Since making a cS1, cS2 plot for a dataset is such a common task that straxen has a built-in method for it. There are other similar mini-analyses, such a waveform plotting, which we will see in action below.

[10]:
st.event_scatter(run_id, s=20, seconds_range=[0, 60])
../_images/tutorials_strax_demo_25_0.png

Can you guess what kind of data this is?

Waveform analysis

The peaks data type contains the sum waveform information:

[11]:
st.data_info("peaks")
[11]:
Field name Data type Comment
0 time int64 Start time since unix epoch [ns]
1 length int32 Length of the interval in samples
2 dt int32 Width of one sample [ns]
3 channel int16 Channel/PMT number
4 type int8 Classification of the peak(let)
5 area float32 Integral across channels [PE]
6 area_per_channel ('<f4', (494,)) Integral per channel [PE]
7 n_hits int32 Number of hits contributing at least one sample to the peak
8 data ('<f4', (200,)) Waveform data in PE/sample (not PE/ns!)
9 width ('<f4', (11,)) Peak widths in range of central area fraction [ns]
10 area_decile_from_midpoint ('<f4', (11,)) Peak widths: time between nth and 5th area decile [ns]
11 saturated_channel ('i1', (494,)) Does the channel reach ADC saturation?
12 n_saturated_channels int16 Total number of saturated channels
13 tight_coincidence int16 Channel within tight range of mean
14 max_gap int32 Largest gap between hits inside peak [ns]
15 max_goodness_of_split float32 Maximum interior goodness of split

Notice the compound data types of the data, width and saturated_channel fields.
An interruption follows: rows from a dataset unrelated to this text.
-- ==== Sys2Proof/Machine/Operands.lean ====
section
/-! DEFINITION. Every operand form: a field zero-extended to its destination (30_encoding.md R101), and the lanes of a
vector mask (42_vect.md R154, R155). -/

namespace Sys2Proof.Machine

/-- `zext_16` of an 11-bit coordinate: `cur_y`, `base_x` or an event's `x`. -/
def coordOperand (v : BitVec 11) : BitVec 16 := v.setWidth 16

/-- `zext_8` of the polarity bit: `vect_polarity` or an event's `polarity`. -/
def polarityOperand (p : BitVec 1) : BitVec 8 := p.setWidth 8

/-- `zext_16` of a 12-bit time field: `time_low`, or the payload of TIME_HIGH. -/
def timeOperand (t : BitVec 12) : BitVec 16 := t.setWidth 16

/-- `zext_8` of a trigger's id. -/
def idOperand (id : BitVec 4) : BitVec 8 := id.setWidth 8

/-- `zext_8` of a trigger's value. -/
def valueOperand (v : BitVec 1) : BitVec 8 := v.setWidth 8

/-- The sum `base_x + k` over the integers (R155). -/
def laneSum (base : BitVec 16) (k : Nat) : Nat := base.toNat + k

/-- Does lane `k` of a mask emit: `mask[k] = 1` and `base_x + k < 2048` (R154, R155)? -/
def laneEmits {n : Nat} (mask : BitVec n) (base : BitVec 16) (k : Nat) : Bool :=
  mask.getLsbD k && decide (laneSum base k < Config.coordLimit)

/-- The column of lane `k`: `zext_16(base_x + k)` (R154). -/
def laneColumn (base : BitVec 16) (k : Nat) : BitVec 16 := BitVec.ofNat 16 (laneSum base k)

/-- The lanes of a mask that emit, in ascending order (R154). -/
def emittingLanes {n : Nat} (mask : BitVec n) (base : BitVec 16) : List Nat :=
  (List.range n).filter (laneEmits mask base)

end Sys2Proof.Machine
end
Pandas does not support such types (well, it sort of does, but the resulting dataframes are quite inefficient), so we have to load this as a numpy array.

[12]:
peaks = st.get_array(run_id, "peaks", seconds_range=[0, 60])
type(peaks), peaks.dtype.names
[12]:
(numpy.ndarray,
 ('time',
  'length',
  'dt',
  'channel',
  'type',
  'area',
  'area_per_channel',
  'n_hits',
  'data',
  'width',
  'area_decile_from_midpoint',
  'saturated_channel',
  'n_saturated_channels',
  'tight_coincidence',
  'max_gap',
  'max_goodness_of_split'))

Now we can plot peak waveforms:

[13]:
def plot_peak(p, t0=None, **kwargs):
    n = p["length"]
    if t0 is None:
        t0 = p["time"]
    plt.plot(
        (p["time"] - t0) + np.arange(n) * p["dt"],
        p["data"][:n] / p["dt"],
        drawstyle="steps-mid",
        **kwargs
    )
    plt.xlabel("Time (ns)")
    plt.ylabel("Sum waveform (PE / ns)")


plot_peak(peaks[148])
plt.show()
../_images/tutorials_strax_demo_33_0.png
[14]:
def plot_peaks(main_i, n_before=0, n_after=0, label_threshold=0, legendloc="best"):
    for i in main_i + np.arange(-n_before, n_after + 1):
        p = peaks[mask][i]
        label = None
        if p["area"] > label_threshold:
            label = "%d PE, %d ns dt" % (
                p["area"],
                p["dt"],
            )
            color = None
        else:
            color = "gray"
        plot_peak(p, t0=peaks[main_i]["time"], label=label, color=color)
    plt.ylim(0, None)
    plt.legend(loc=legendloc)
    plt.yscale("symlog")


# Find the largest peak close to 1e4 PE
mask = peaks["area"] < 1e4
i_of_largest_peak = np.argmax(peaks[mask]["area"])
plot_peaks(i_of_largest_peak, n_after=5, n_before=2, label_threshold=10, legendloc=(1.1, 0.0))
../_images/tutorials_strax_demo_34_0.png

The abrupt termination of the S2 above is due to strax’s data reduction.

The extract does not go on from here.